El nado es lento, el vuelo es rápido. Ya no somos del mar sino del cielo. Nos
dirigimos de la materia compacta, a la sustancia que se disgrega para ofrendarse y ensancharse. Somos el átomo supremo que se irisa para integrar
una conciencia, y esto equivale a trasmutar el punto en infinito. Por enfrente pasa el misterio del ave, que, según dicen biólogos contemporáneos,
es posterior al mamifero; pero mirad cómo es ciego su vuelo; no es un paso adelante.
Si el ave ha llegado al último, la evolución está contradicha.
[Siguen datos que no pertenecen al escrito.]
/-- The page a valid XLAT names for a virtual address (R223). -/
def leafOfXlat (v : W64) (va : Nat) : Leaf :=
  let size := pageSize (w64Bits v 33 2)
  { vbase := va - va % size, size := size, pbase := w64Bits v 0 33 * 4096, rd := w64Bits v 35 1 = 1, wr := w64Bits v 36 1 = 1 }

/-- The conditions of R225, in their order. -/
def State.xlatUse (s : State) (x : Tile) (off device : Nat) (va : W64) (write : Bool) : XlatUse :=
  let v := w64At (x.load (off + 0x40) 16) 0
  let c := w64At (x.load (off + 0x40) 16) 8
  if !(x.xheld.get false (off / 128)) then .afresh
  else if !flamOk v c then .mismatch
  else if w64Bits v 37 1 = 1 && w64Bits v 33 2 ≠ 3 && (if write then w64Bits v 36 1 = 1 else w64Bits v 35 1 = 1)
      && w64Bits v 40 24 = (s.xlat.gen device).toNat && !s.xlat.reuseSuspended device then .reuse (leafOfXlat v va.toNat)
  else .afresh

/-- Stores one in-flight descriptor back at its place. -/
def Tile.setDesc (x : Tile) (i : Nat) (d : InFlight) : Tile := { x with descs := x.descs.set i d }

def State.setDesc (s : State) (t : TileId) (i : Nat) (d : InFlight) : State := s.setTile t ((s.tile t).setDesc i d)

/-- A descriptor refused with a status: it waits for its turn, unless no stream can be trusted (R158). -/
def InFlight.refuse (f : InFlight) (st : W32) (atOnce : Bool) : InFlight :=
  { f with phase := .failed, status := st, atOnce := atOnce }

/-- Check 4 of R157 on the page found; then the descriptor is accepted (R222). -/
def InFlight.accept (f : InFlight) (k : Kernel) (va : W64) (span : Nat) (l : Leaf) : InFlight :=
  let host : Bool := regionOf l.pbase = .host
  if va.toNat - l.vbase + span > l.size || (host && !k.hostWindow) then f.refuse stBounds false
  else { f with phase := .accepted, vbase := l.vbase, pbase := l.pbase, psize := l.size, host := host }

/-- Translates a descriptor's virtual side and accepts it, refuses it, or places a fault (R222, R225, R227). -/
def State.descTranslate (s : State) (t : TileId) (i : Nat) (f : InFlight) (k : Kernel) (va : W64) (write : Bool)
    (span : Nat) : State :=
  let x := s.tile t
  match s.xlatUse x f.off (ctxDevice k.ctx) va write with
  | .reuse l => s.setDesc t i (f.accept k va span l)
  | u =>
    let s0 := if u = .mismatch then s.flamMismatch else s
    let r := s0.translate (tileDie t) k.ctx va write
    match r.2 with
    | .inl l =>
      let y := (r.1.tile t).setDesc i (f.accept k va span l)
      let v := xlatWord l (r.1.xlat.gen (ctxDevice k.ctx))
      let z := y.storeOwn (f.off + 0x40) (bytesOfNat 8 v.toNat ++ bytesOfNat 8 (~~~ v).toNat)
      r.1.setTile t { z with xheld := z.xheld.set false (f.off / 128) true }
    | .inr (.status st) => r.1.setDesc t i (f.refuse st false)
    | .inr (.fault c lvl last) =>
      if c = 6 && r.1.cxl.state = 3 then r.1.setDesc t i (f.refuse stHostLost false)
      else
        (r.1.setDesc t i { f with phase := .faulted }).placeFault t.val (tileDie t) 1 t.val k.ctx
          (BitVec.ofNat 32 (f.off % 2 ^ 23 + (match f.d with
            | some d => d.stream
            | none => 0) * 2 ^ 23)) va write c lvl last
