-- ==== Sys2Proof/Machine/Cache.lean ====
section
/-! DEFINITION. The C-die caches (R200 to R203, R205, R545), the atomics of the cores (R208 to R210), the cache-block and range
operations (R265, R378 to R380). The caches are coherent, so a line has one cached value. -/

namespace Sys2Proof.Machine

/-- The physical address of the line that holds an address (R186). -/
def lineOf (a : Nat) : Nat := a - a % 128

def CacheS.line (k : CacheS) (a : Nat) : Option CacheLine := k.lines.get none (a / 128)
def CacheS.setLine (k : CacheS) (a : Nat) (l : Option CacheLine) : CacheS := { k with lines := k.lines.set none (a / 128) l }
def State.setLine (s : State) (a : Nat) (l : Option CacheLine) : State := { s with cache := s.cache.setLine a l }

/-- A codeword fetched for a cache: its bytes, and whether it is good (R196, R198). -/
def State.fetchCodeword (s : State) (a : Nat) : State × List Byte × Bool :=
  match regionOf a with
  | .host => (s, s.mem.host.getRun 0#8 (hostAddr a) 64, s.hostServes && !s.mem.hostPoisoned (hostAddr a) 64)
  | _ =>
    if !s.serves a 4 then (s, s.mem.load a 64, false)
    else
      let r := s.readCodeword (a / 64) 0 true
      (r.1, s.mem.load a 64, r.2)

/-- A line filled by a miss: one request at its home, both codewords, each poisoned if its read failed (R196, R201). -/
def State.missLine (s : State) (a : Nat) : State × CacheLine :=
  let l := lineOf a
  let x := (s.countAccess l 4 false).fetchCodeword l
  let y := x.1.fetchCodeword (l + 64)
  (y.1, { data := x.2.1 ++ y.2.1, dirty := false, poison0 := !x.2.2, poison1 := !y.2.2, holders := [], excl := false,
          inSystem := false, hint := false, amoBy := none })

/-- A write-back of one codeword of a line: poison travels with it (R189, R196). -/
def State.storeCodeword (s : State) (a : Nat) (bs : List Byte) (poisoned : Bool) : State :=
  match regionOf a with
  | .host =>
    let u := hostAddr a / 64
    { s with mem := { s.mem with host := s.mem.host.setRun 0#8 (hostAddr a) bs, hostPoison := s.mem.hostPoison.set false u poisoned } }
  | _ =>
    let m := s.mem.store a bs
    { s with mem := { m with poison := m.poison.set false (a / 64) poisoned, cwErr := m.cwErr.set CwErr.none (a / 64) CwErr.none } }

/-- What a write-back finds at the home: taken, the host lost (R379), or the stack out of service (R545). -/
def State.homeTakes (s : State) (a : Nat) : W32 :=
  if regionOf a = .host then (if s.hostServes then stOk else stHostLost)
  else if s.serves a 4 then stOk else stTierError
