-- ==== Sys2Proof/Machine/Fabric.lean ====
section
/-! DEFINITION. The Carillon fabric: routing (R290 to R293), the link layer (R278 to R280), inbound windows (R245), trackers and
remote transfers (R295 to R301), violations and quarantine (R310, R311). -/

namespace Sys2Proof.Machine

def NetS.port (n : NetS) (p : PortId) : Port := n.ports.get Port.reset p.val
def NetS.setPort (n : NetS) (p : PortId) (v : Port) : NetS := { n with ports := n.ports.set Port.reset p.val v }
def State.port (s : State) (p : PortId) : Port := s.net.port p
def State.setPort (s : State) (p : PortId) (v : Port) : State := { s with net := s.net.setPort p v }

/-- The die of a port (R270). -/
def portDie (p : PortId) : Nat := p.val / 2

/-- A record from a port (R314). -/
def State.raisePort (s : State) (cls type : Nat) (p : PortId) (payload : List Byte) : State :=
  s.raise cls type (portDie p) 5 p.val payload

/-! ### Coordinates and routes -/

/-- The coordinate of an axis, 0 X, 1 Y, 2 Z, 3 TORUS (R286). -/
def axisOf (c a : Nat) : Nat := if a = 3 then bitsOf c 15 4 else bitsOf c (5 * a) 5

/-- This module's coordinate bits, and the length of an axis. -/
def NetS.here (n : NetS) : Nat := n.coord.toNat % 2 ^ 19
def NetS.len (n : NetS) (a : Nat) : Nat := axisOf n.shape.toNat a + 1

/-- A coordinate with one axis replaced. -/
def withAxis (c a v : Nat) : Nat :=
  let sh := if a = 3 then 15 else 5 * a
  c - axisOf c a * 2 ^ sh + v * 2 ^ sh

/-- A port carries HEAD and CONT flits: up, coordinates frozen, and its peer admitted where sealed mode asks for it (R282, R505). -/
def State.carries (s : State) (p : PortId) : Bool :=
  let x := s.port p
  x.state = 3 && s.net.frozen && (!s.cust.sealed || x.attested)

/-- The class of a message (R276): 0 request, 1 response, 2 step data. -/
def msgClass (m : Msg) : Nat := if m.ttype.toNat < 3 then 0 else if m.ttype.toNat < 6 then 1 else 2

/-- The torus port of an axis in a direction. -/
def torusPort (a : Nat) (positive : Bool) : PortId := Fin.ofNat 8 (if positive then 2 * a else 2 * a + 1)

/-- The axis on which a message has to move next (R290). -/
def nextAxis (here dst : Nat) : Option Nat := (List.range 3).find? fun a => axisOf here a ≠ axisOf dst a

/-- The direction of a message on an axis (R290, R293): the shorter way; while DETOUR is set the way it is travelling, or the
other way where the axis is entered. -/
def NetS.goesPositive (n : NetS) (m : Msg) (a : Nat) (arrived : Option PortId) : Bool :=
  let d := (axisOf m.dst.toNat a + n.len a - axisOf n.here a) % n.len a
  let short : Bool := d ≤ n.len a - d
  if m.detour.getLsbD a then
    match arrived with
    | some p => if p.val / 2 = a then p.val % 2 = 1 else !short
    | none => !short
  else short

/-- The channel of a message on a torus link (R291): the class's second channel from the wrap of the axis on. -/
def NetS.channel (n : NetS) (m : Msg) (a : Nat) (positive : Bool) (arrived : Option PortId) : BitVec 3 :=
  let x := axisOf n.here a
  let wraps : Bool := if positive then x + 1 = n.len a else x = 0
  let same := match arrived with
    | some p => p.val / 2 = a
    | none => false
  BitVec.ofNat 3 (2 * msgClass m + (wraps || (same && m.vc.toNat % 2 = 1)).toNat)

/-- The port that a message leaves by, with the message as it leaves; none where every way is down (R290 to R293). -/
def State.routeMsg (s : State) (m : Msg) (arrived : Option PortId) : Option (PortId × Msg) :=
  let n := s.net
  let dst := m.dst.toNat
  if axisOf dst 3 ≠ axisOf n.here 3 then
    let k := ((axisOf dst 0 ^^^ axisOf dst 1) ^^^ axisOf dst 2) % 2
    let first : PortId := Fin.ofNat 8 (6 + k)
    let second : PortId := Fin.ofNat 8 (7 - k)
    let out := { m with vc := BitVec.ofNat 3 (2 * msgClass m) }
    if s.carries first then some (first, out) else if s.carries second then some (second, out) else none
  else
    match nextAxis n.here dst with
    | none => none
    | some a =>
      let pos := n.goesPositive m a arrived
      let p := torusPort a pos
      let q := torusPort a (!pos)
      if s.carries p then some (p, { m with vc := n.channel m a pos arrived })
      else if m.detour.getLsbD a then none
      else if s.carries q then
        some (q, { m with vc := n.channel m a (!pos) arrived, detour := m.detour ||| (1#3 <<< a) })
      else none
O se trata de un ser
que se desvió de la corriente porque ya no pudo superar al hombre, o se apresuró demasiado y no ha logrado su objeto. De todas maneras es un caso
fallido. La potencia se impacientó, tal vez, de la larga y estéril experiencia del hombre, y se echó a vencer la sola resistencia fisica, sin
cuidarse de superar el ingenio. Se adelantó sin tino, fabricó el ala, pero se quedó sin terminar una mente digna del vuelo. Siguió la corriente
fisica y descuidó el impulso trascendental; por eso el mirar de las aves es triste o simplesmente bestial.
El pensamiento es un ensayo más poderoso que el vuelo; supera el poder del ala. Aunque
esto último no sea mucha ventaja, el pensamiento cuenta también con otra aventura. Un dia escapará de esta vida para ir a insertarse en un organismo
menos torpe que el nuestro, y más afin del espiritu.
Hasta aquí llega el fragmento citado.